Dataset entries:
+--
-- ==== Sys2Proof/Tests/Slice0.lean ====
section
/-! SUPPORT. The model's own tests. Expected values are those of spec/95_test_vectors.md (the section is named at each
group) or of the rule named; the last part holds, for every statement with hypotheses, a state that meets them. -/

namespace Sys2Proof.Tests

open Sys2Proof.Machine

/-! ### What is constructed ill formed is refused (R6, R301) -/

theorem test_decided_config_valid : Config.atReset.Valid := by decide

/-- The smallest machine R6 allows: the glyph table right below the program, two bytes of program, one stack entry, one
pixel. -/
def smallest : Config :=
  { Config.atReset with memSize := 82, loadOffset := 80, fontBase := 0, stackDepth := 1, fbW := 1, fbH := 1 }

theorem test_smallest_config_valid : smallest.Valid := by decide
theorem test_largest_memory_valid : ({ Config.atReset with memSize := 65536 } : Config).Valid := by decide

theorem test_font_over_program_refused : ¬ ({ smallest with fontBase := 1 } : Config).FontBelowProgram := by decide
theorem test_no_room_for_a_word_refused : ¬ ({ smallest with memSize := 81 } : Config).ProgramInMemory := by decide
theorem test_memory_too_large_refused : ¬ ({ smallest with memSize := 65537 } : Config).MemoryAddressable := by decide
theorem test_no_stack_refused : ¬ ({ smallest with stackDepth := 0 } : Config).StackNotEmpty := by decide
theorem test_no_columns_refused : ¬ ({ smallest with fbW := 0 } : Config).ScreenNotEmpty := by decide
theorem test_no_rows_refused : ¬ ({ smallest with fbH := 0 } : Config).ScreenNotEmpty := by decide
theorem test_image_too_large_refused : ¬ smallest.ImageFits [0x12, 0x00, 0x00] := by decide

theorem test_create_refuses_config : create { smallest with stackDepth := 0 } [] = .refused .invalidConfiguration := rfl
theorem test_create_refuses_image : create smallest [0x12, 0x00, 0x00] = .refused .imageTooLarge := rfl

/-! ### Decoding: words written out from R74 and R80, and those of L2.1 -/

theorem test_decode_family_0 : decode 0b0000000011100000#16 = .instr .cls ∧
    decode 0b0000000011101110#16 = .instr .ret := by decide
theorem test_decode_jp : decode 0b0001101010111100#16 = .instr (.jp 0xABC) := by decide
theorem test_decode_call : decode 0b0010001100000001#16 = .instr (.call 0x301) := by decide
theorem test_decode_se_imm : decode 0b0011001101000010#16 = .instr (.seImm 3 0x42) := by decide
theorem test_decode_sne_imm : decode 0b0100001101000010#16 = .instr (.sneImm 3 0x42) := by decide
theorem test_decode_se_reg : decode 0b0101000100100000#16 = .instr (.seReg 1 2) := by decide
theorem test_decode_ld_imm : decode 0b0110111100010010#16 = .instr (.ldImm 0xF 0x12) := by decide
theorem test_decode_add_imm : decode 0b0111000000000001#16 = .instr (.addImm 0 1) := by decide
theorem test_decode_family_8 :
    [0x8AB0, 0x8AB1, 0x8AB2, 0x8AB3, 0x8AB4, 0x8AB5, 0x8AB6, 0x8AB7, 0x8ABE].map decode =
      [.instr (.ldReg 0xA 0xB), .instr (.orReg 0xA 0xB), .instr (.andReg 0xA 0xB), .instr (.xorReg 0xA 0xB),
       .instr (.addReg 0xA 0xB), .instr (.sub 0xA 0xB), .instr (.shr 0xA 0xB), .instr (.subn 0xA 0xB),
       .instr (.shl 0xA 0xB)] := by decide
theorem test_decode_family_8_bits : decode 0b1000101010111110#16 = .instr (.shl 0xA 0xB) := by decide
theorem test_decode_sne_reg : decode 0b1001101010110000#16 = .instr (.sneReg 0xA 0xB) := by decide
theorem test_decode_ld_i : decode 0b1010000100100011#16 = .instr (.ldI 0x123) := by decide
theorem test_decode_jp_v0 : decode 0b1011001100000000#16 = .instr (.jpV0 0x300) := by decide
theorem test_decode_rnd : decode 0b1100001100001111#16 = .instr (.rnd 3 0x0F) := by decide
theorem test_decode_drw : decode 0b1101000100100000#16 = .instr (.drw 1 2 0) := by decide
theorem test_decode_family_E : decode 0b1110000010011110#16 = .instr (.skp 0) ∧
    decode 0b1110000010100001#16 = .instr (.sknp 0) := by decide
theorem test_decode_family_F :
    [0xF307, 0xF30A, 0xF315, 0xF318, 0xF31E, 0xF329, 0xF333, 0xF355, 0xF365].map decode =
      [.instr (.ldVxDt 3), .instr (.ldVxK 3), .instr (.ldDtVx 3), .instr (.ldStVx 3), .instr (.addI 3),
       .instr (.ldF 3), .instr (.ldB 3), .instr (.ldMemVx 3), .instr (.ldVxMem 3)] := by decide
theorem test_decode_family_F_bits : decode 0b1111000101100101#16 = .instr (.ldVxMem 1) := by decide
+--
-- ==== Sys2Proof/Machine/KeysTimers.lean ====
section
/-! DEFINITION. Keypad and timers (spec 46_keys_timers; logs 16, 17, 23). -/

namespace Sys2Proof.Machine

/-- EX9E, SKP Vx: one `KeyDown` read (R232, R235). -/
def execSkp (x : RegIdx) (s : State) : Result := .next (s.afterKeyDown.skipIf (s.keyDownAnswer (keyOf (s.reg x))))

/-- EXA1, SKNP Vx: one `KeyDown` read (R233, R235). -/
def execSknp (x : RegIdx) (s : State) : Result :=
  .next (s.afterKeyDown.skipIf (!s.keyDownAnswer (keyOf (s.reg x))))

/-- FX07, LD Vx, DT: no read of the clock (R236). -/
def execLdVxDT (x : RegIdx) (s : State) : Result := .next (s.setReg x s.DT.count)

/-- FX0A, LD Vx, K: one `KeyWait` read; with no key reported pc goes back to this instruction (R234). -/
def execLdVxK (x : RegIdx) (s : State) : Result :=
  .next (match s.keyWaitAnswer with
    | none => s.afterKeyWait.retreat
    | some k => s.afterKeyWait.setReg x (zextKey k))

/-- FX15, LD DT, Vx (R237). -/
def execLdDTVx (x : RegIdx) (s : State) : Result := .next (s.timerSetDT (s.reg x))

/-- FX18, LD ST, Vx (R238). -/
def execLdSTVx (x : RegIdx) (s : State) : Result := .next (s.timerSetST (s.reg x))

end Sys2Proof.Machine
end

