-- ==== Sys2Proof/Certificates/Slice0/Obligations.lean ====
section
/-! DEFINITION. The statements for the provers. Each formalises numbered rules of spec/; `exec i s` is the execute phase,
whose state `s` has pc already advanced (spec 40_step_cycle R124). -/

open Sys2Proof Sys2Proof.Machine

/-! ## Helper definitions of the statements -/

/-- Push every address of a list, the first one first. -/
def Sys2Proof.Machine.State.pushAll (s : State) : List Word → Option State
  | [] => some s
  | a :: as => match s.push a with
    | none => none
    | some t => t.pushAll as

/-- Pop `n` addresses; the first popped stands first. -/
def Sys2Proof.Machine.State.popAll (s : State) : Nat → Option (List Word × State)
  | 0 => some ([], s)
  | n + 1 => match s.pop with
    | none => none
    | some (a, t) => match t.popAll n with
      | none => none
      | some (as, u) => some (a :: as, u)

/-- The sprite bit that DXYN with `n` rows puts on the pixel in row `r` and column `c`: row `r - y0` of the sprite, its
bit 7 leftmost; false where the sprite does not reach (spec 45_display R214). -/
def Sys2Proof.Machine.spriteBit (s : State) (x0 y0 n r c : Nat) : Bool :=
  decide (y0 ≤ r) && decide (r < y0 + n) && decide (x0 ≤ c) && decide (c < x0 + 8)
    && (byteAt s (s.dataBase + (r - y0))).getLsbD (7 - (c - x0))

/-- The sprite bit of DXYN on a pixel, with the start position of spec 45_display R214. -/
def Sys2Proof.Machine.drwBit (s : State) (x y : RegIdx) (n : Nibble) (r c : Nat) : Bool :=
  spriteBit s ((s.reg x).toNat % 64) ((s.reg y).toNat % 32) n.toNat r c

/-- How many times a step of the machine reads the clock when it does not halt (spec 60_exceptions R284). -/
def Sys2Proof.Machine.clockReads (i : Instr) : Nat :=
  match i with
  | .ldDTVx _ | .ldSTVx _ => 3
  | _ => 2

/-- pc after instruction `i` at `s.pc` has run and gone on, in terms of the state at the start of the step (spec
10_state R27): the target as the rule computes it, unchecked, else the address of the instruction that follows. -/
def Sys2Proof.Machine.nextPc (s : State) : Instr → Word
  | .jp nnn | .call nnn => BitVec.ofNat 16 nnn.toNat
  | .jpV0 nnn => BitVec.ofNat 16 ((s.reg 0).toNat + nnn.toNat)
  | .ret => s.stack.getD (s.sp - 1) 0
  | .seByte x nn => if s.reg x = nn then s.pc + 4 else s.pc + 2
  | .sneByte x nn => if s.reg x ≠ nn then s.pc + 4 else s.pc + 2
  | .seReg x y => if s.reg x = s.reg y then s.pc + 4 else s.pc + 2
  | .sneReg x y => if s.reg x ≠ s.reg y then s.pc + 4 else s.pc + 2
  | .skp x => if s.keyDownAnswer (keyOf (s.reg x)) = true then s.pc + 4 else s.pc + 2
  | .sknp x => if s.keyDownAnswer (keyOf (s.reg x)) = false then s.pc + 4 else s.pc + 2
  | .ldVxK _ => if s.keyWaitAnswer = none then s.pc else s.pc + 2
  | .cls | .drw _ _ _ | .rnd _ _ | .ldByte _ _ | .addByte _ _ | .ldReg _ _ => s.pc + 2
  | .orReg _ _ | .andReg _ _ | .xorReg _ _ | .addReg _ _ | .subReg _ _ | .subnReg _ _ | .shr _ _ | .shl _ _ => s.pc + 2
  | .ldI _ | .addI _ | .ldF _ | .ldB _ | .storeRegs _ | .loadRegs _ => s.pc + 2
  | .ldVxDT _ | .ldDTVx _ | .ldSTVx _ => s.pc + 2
+--
How to complete this task. For every line of the entries holding the string "keyOf", add one to a tally; give the final figure only.

The completed task. 4